China is the world's largest bilateral lender, according to the World Bank data. Western countries such as the United States and multilateral lenders are pressing Beijing to offer debt relief to emerging economies in distress, such as Zambia and Sri Lanka. China tends to disclose little on lending conditions and how it renegotiates with borrowers.

China EximBank and CBD made $498 billion in loan commitments globally between 2008-2021 as part of Beijing's "Belt and Road" infrastructure initiative.

General purpose lending to state-owned oil companies, for example in Angola, Brazil, Ecuador, Russia and Venezuela, reached $60 billion between 2009 and 2017.

Since then, lending has been less focused on petroleum producers, with Bangladesh and Sri Lanka among top recipients.
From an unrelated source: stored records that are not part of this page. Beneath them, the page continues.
-- ==== Sys2Proof/Decode.lean ====
section
/-! DEFINITION. From bits to instructions and back: the byte-list primitives of 00_scope.md R10, the checksum and frame
codec of 40_codec.md section 1, the command word of 30_encoding.md section 1, the decoder of both forms (total, each
rejection named) and the encoder. -/

namespace Sys2Proof

/-! ### Byte lists (R10) -/

/-- `v[lo+7:lo]` (R9). -/
def byteAt (v : Word) (lo : Nat) : Byte := v.extractLsb' lo 8

/-- `le16(v)` (R10), `v` a 16-bit offset. -/
def le16 (v : Nat) : List Byte := [BitVec.ofNat 8 v, BitVec.ofNat 8 (v / 256)]

/-- `le32(v)` (R10). -/
def le32 (v : Word) : List Byte := [byteAt v 0, byteAt v 8, byteAt v 16, byteAt v 24]

/-- `fromLE(bs)` (R10). -/
def fromLE : List Byte → Nat
  | [] => 0
  | b :: bs => b.toNat + 256 * fromLE bs

/-- The word that four bytes make, the first in bits 7:0 (R63). -/
def packWord (b0 b1 b2 b3 : Byte) : Word :=
  b0.setWidth 32 ||| (b1.setWidth 32 <<< 8) ||| (b2.setWidth 32 <<< 16) ||| (b3.setWidth 32 <<< 24)

/-- A byte list's length as a byte. -/
def lenByte (n : Nat) : Byte := BitVec.ofNat 8 n

/-! ### Checksums (R110 to R112) -/

/-- One of the eight rounds of `crc8` (R111). -/
def crc8Bit (c : Byte) : Byte :=
  if c.getLsbD 7 then (c <<< 1) ^^^ 0x07 else c <<< 1

/-- Eight rounds: what `crc8` does to `c XOR b` for one byte (R111). -/
def crc8Step (c : Byte) : Byte :=
  crc8Bit (crc8Bit (crc8Bit (crc8Bit (crc8Bit (crc8Bit (crc8Bit (crc8Bit c)))))))

/-- `crc8` from a given register value. -/
def crc8From (c : Byte) : List Byte → Byte
  | [] => c
  | b :: bs => crc8From (crc8Step (c ^^^ b)) bs

/-- `crc8(bs)` (R111). -/
def crc8 (bs : List Byte) : Byte := crc8From 0x00 bs

/-- The 8-bit sum of a byte list. -/
def sum8 : List Byte → Byte
  | [] => 0
  | b :: bs => b + sum8 bs

/-- `sum2c(bs)`: the two's complement of the 8-bit sum (R112). -/
def sum2c (bs : List Byte) : Byte := 0 - sum8 bs

/-- `checksum(bs)` under `CHK_ALG` (R110). -/
def checksum (alg : ChkAlg) (bs : List Byte) : Byte :=
  match alg with
  | .crc8 => crc8 bs
  | .sum2c => sum2c bs

/-! ### Error codes (R242) -/

/-- The eleven error codes `STATUS.ERR` can hold (60_exceptions.md R242). -/
inductive ErrCode where
  | ok
  | timeout
  | checksumError
  | messageIncomplete
  | writeErrorReadOnly
  | payloadTooLarge
  | badSoh
  | badLen
  | unexpectedReply
  | badRequest
  | illegalCmd
deriving DecidableEq, Repr

/-- The number of an error code (R242). -/
def ErrCode.code : ErrCode → Byte
  | .ok => 0x00
  | .timeout => 0x01
  | .checksumError => 0x02
  | .messageIncomplete => 0x03
  | .writeErrorReadOnly => 0x04
  | .payloadTooLarge => 0x05
  | .badSoh => 0x06
  | .badLen => 0x07
  | .unexpectedReply => 0x08
  | .badRequest => 0x09
  | .illegalCmd => 0x0A

/-! ### Frames (R90 to R93, R114 to R117) -/

/-- A message: a decoded frame (R14). -/
structure Message where
  src : Byte
  dst : Byte
  kind : Byte
  m : List Byte
deriving DecidableEq, Repr

/-- Every byte of a message's frame before its checksum (R90). -/
def frameHead (msg : Message) : List Byte :=
  [SOH, lenByte (MIN_LEN + msg.m.length), msg.src, msg.dst, msg.kind] ++ msg.m

/-- The frame of a message, whatever the message's length (R90). -/
def frameOf (alg : ChkAlg) (msg : Message) : List Byte :=
  frameHead msg ++ [checksum alg (frameHead msg)]

/-- `encode(src, dst, kind, M)`, the codec's function (R114). -/
def encodeFrame (alg : ChkAlg) (src dst kind : Byte) (m : List Byte) : Except ErrCode (List Byte) :=
  if MAX_M < m.length then .error .payloadTooLarge
  else .ok (frameOf alg { src := src, dst := dst, kind := kind, m := m })

/-- `decode(B)`, the codec's function, checks in the order of R117 (R116). -/
def decodeFrame (alg : ChkAlg) (b : List Byte) : Except ErrCode Message :=
  if b.length = 0 then .error .messageIncomplete
  else if b.getD 0 0 ≠ SOH then .error .badSoh
  else if b.length < 2 then .error .messageIncomplete
  else
    let n := (b.getD 1 0).toNat
    if n < MIN_LEN then .error .badLen
    else if b.length < n then .error .messageIncomplete
    else if n < b.length then .error .badLen
    else if b.getD (n - 1) 0 ≠ checksum alg (b.take (n - 1)) then .error .checksumError
    else .ok { src := b.getD 2 0, dst := b.getD 3 0, kind := b.getD 4 0, m := (b.take (n - 1)).drop 5 }

/-! ### The command word (R80, R83, R86) -/

/-- `OP = CMD[7:0]`. -/
def cmdOp (v : Word) : Byte := byteAt v 0
/-- `DST = CMD[15:8]`. -/
def cmdDst (v : Word) : Byte := byteAt v 8
/-- `KIND = CMD[23:16]`. -/
def cmdKind (v : Word) : Byte := byteAt v 16

/-- The command word with these fields, reserved bits 0 (R80, R88). -/
def cmdWord (op dst kind : Byte) : Word := packWord op dst kind 0

/-! ### Decoding -/

/-- Why bits are no instruction. -/
inductive DecodeError where
  /-- `OP` is not a command (R84). -/
  | illegalCommand (op : Byte)
  /-- The bytes are no frame (R116); the code says why. -/
  | badFrame (e : ErrCode)
  /-- The frame's kind has no name (R94, R96). -/
  | unnamedKind (kind : Byte)
deriving DecidableEq, Repr

/-- The bits of an instruction: a word written to CMD, or the bytes of a frame. -/
inductive Code where
  | cmd (v : Word)
  | frame (bs : List Byte)
deriving DecidableEq, Repr

/-- The kind with this code, if any (R94). -/
def kindOf (kc : KindCodes) (b : Byte) : Option Kind :=
  Kind.all.find? (fun k => kc.code k == b)

/-- The instruction that a received message of a named kind is. -/
def instrOfKind (k : Kind) (src dst : Byte) (m : List Byte) : Instr :=
  match k with
  | .ping => .kindPing src dst m
  | .pingReply => .kindPingReply src dst m
  | .ackOk => .kindAckOk src dst m
  | .ackNok => .kindAckNok src dst m
  | .sleep => .kindSleep src dst m
  | .resetSoft => .kindResetSoft src dst m
  | .resetHard => .kindResetHard src dst m
  | .readReg => .kindReadReg src dst m
  | .readReply => .kindReadReply src dst m
  | .writeReg => .kindWriteReg src dst m
  | .getInfo => .kindGetInfo src dst m
  | .infoReply => .kindInfoReply src dst m
  | .sync => .kindSync src dst m

/-- The command of a command word, by `CMD[7:0]` alone (R83). -/
def decodeCmd (v : Word) : Except DecodeError Instr :=
  match (cmdOp v).toNat with
  | 0x01 => .ok .checksum
  | 0x02 => .ok (.encode (cmdDst v) (cmdKind v))
  | 0x03 => .ok .decode
  | 0x04 => .ok .flush
  | 0x10 => .ok (.exchange (cmdDst v) (cmdKind v))
  | 0x11 => .ok (.send (cmdDst v) (cmdKind v))
  | 0x20 => .ok (.ping (cmdDst v))
  | 0x21 => .ok (.resetSoft (cmdDst v))
  | 0x22 => .ok (.resetHard (cmdDst v))
  | 0x23 => .ok (.sleep (cmdDst v))
  | 0x24 => .ok (.getInfo (cmdDst v))
  | 0x25 => .ok .sync
  | 0x26 => .ok .pingLatest
  | 0x30 => .ok (.read (cmdDst v))
  | 0x31 => .ok (.write (cmdDst v))
  | 0x32 => .ok (.readTyped (cmdDst v))
  | 0x33 => .ok (.writeTyped (cmdDst v))
  | _ => .error (.illegalCommand (cmdOp v))

/-- The instruction a decoded message is (R94). -/
def decodeMessage (kc : KindCodes) (msg : Message) : Except DecodeError Instr :=
  match kindOf kc msg.kind with
  | some k => .ok (instrOfKind k msg.src msg.dst msg.m)
  | none => .error (.unnamedKind msg.kind)

/-- The decoder, for the parameter set that numbers the kinds and picks the checksum. -/
def decode (p : ParamSet) (c : Code) : Except DecodeError Instr :=
  match c with
  | .cmd v => decodeCmd v
  | .frame bs =>
    match decodeFrame p.chkAlg bs with
    | .error e => .error (.badFrame e)
    | .ok msg => decodeMessage p.kindCodes msg

/-! ### Encoding -/

/-- The frame of a message of a named kind. -/
def encodeKind (p : ParamSet) (k : Kind) (src dst : Byte) (m : List Byte) : Code :=
  .frame (frameOf p.chkAlg { src := src, dst := dst, kind := p.kindCodes.code k, m := m })

/-- The bits of an instruction; fields a command does not use are 0 (R88). -/
def encode (p : ParamSet) (i : Instr) : Code :=
  match i with
  | .checksum => .cmd (cmdWord 0x01 0 0)
  | .encode dst kind => .cmd (cmdWord 0x02 dst kind)
  | .decode => .cmd (cmdWord 0x03 0 0)
  | .flush => .cmd (cmdWord 0x04 0 0)
  | .exchange dst kind => .cmd (cmdWord 0x10 dst kind)
  | .send dst kind => .cmd (cmdWord 0x11 dst kind)
  | .ping dst => .cmd (cmdWord 0x20 dst 0)
  | .resetSoft dst => .cmd (cmdWord 0x21 dst 0)
  | .resetHard dst => .cmd (cmdWord 0x22 dst 0)
  | .sleep dst => .cmd (cmdWord 0x23 dst 0)
  | .getInfo dst => .cmd (cmdWord 0x24 dst 0)
  | .sync => .cmd (cmdWord 0x25 0 0)
  | .pingLatest => .cmd (cmdWord 0x26 0 0)
  | .read dst => .cmd (cmdWord 0x30 dst 0)
  | .write dst => .cmd (cmdWord 0x31 dst 0)
  | .readTyped dst => .cmd (cmdWord 0x32 dst 0)
  | .writeTyped dst => .cmd (cmdWord 0x33 dst 0)
  | .kindPing src dst m => encodeKind p .ping src dst m
  | .kindPingReply src dst m => encodeKind p .pingReply src dst m
  | .kindAckOk src dst m => encodeKind p .ackOk src dst m
  | .kindAckNok src dst m => encodeKind p .ackNok src dst m
  | .kindSleep src dst m => encodeKind p .sleep src dst m
  | .kindResetSoft src dst m => encodeKind p .resetSoft src dst m
  | .kindResetHard src dst m => encodeKind p .resetHard src dst m
  | .kindReadReg src dst m => encodeKind p .readReg src dst m
  | .kindReadReply src dst m => encodeKind p .readReply src dst m
  | .kindWriteReg src dst m => encodeKind p .writeReg src dst m
  | .kindGetInfo src dst m => encodeKind p .getInfo src dst m
  | .kindInfoReply src dst m => encodeKind p .infoReply src dst m
  | .kindSync src dst m => encodeKind p .sync src dst m

/-! ### The opcode table's numbering -/

/-- The frame a kind row's 8 bits stand for, every other field zero: FROM 0, DST 0, `M` empty, with the LEN and
CHECKSUM that the layout then requires (R90; log 8). -/
def tableFrame (p : ParamSet) (kind : Byte) : List Byte :=
  frameOf p.chkAlg { src := 0, dst := 0, kind := kind, m := [] }

/-- The bits that the opcode table's `w` of `nbits` bits stands for: an 8-bit row is a wire kind if the byte is a
kind code, else the low byte of a command word; a wider row is a command word (log 8). -/
def tableCode (p : ParamSet) (nbits w : Nat) : Code :=
  if nbits ≤ 8 then
    match kindOf p.kindCodes (BitVec.ofNat 8 w) with
    | some _ => .frame (tableFrame p (BitVec.ofNat 8 w))
    | none => .cmd (BitVec.ofNat 32 w)
  else .cmd (BitVec.ofNat 32 w)

/-- The instruction the decoder reads from an opcode table row's word, under the default parameters. -/
def decodeTableWord (nbits w : Nat) : Option Instr :=
  match decode Config.paramSet (tableCode Config.paramSet nbits w) with
  | .ok i => some i
  | .error _ => none

end Sys2Proof
end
The average size of loan pledges has also fallen, from $534 million between 2013-2017, to $378 million from 2018-2021.

Russia was the top recipient, with $58 billion in loans in the 2008-2021 period, followed by Venezuela with $55 billion mostly for extraction and pipelines projects, but lending to the South American oil giant halted in 2015, two years before it defaulted on its overseas debt.

Angola was the third largest recipient with $33 billion for projects in transport, agriculture, water and oil, with Kenya, Ethiopia and Egypt being other top African borrowers.

WORLD BANK STEPS IN

While Chinese lending has been waning, World Bank lending has ramped up, the study found.

The Washington-based lender financed projects in developing countries worth an average of $40 billion annually between 2016-2019, before scaling up its response to the pandemic in 2020 when it stepped in with $67 billion, its largest annual commitment since 2008. The following year, commitments were almost $62 billion - 17 times more than Chinese financing.

"The World Bank had a fixed amount of lending capacity, but this was accelerated as part of the COVID-19 response," Gallagher said, adding this might return to trend post-pandemic.

Overall, China's commitments were 83 per cent of the $601 billion lent by the World Bank from 2008-2021.

Reuters reported this month that the World Bank was seeking to vastly expand its lending capacity to address climate change and other global crises and would negotiate with shareholders ahead of April meetings on proposals including a capital increase and new lending tools.

Looking into 2022, the general trend away from supporting finance for large-scale hydrocarbon projects continues, the study added.

"It is telling that Chinese development finance institutions opted not to support Russia’s recent Arctic LNG 2 mega-project, even though they lent over $11 billion to a similar Russian project (Yamal LNG) just a few years ago," said Rebecca Ray, a senior academic researcher for the policy centre.

"Given this change of heart, it seems unlikely that China returns to major Russian lending in the near-term," she added.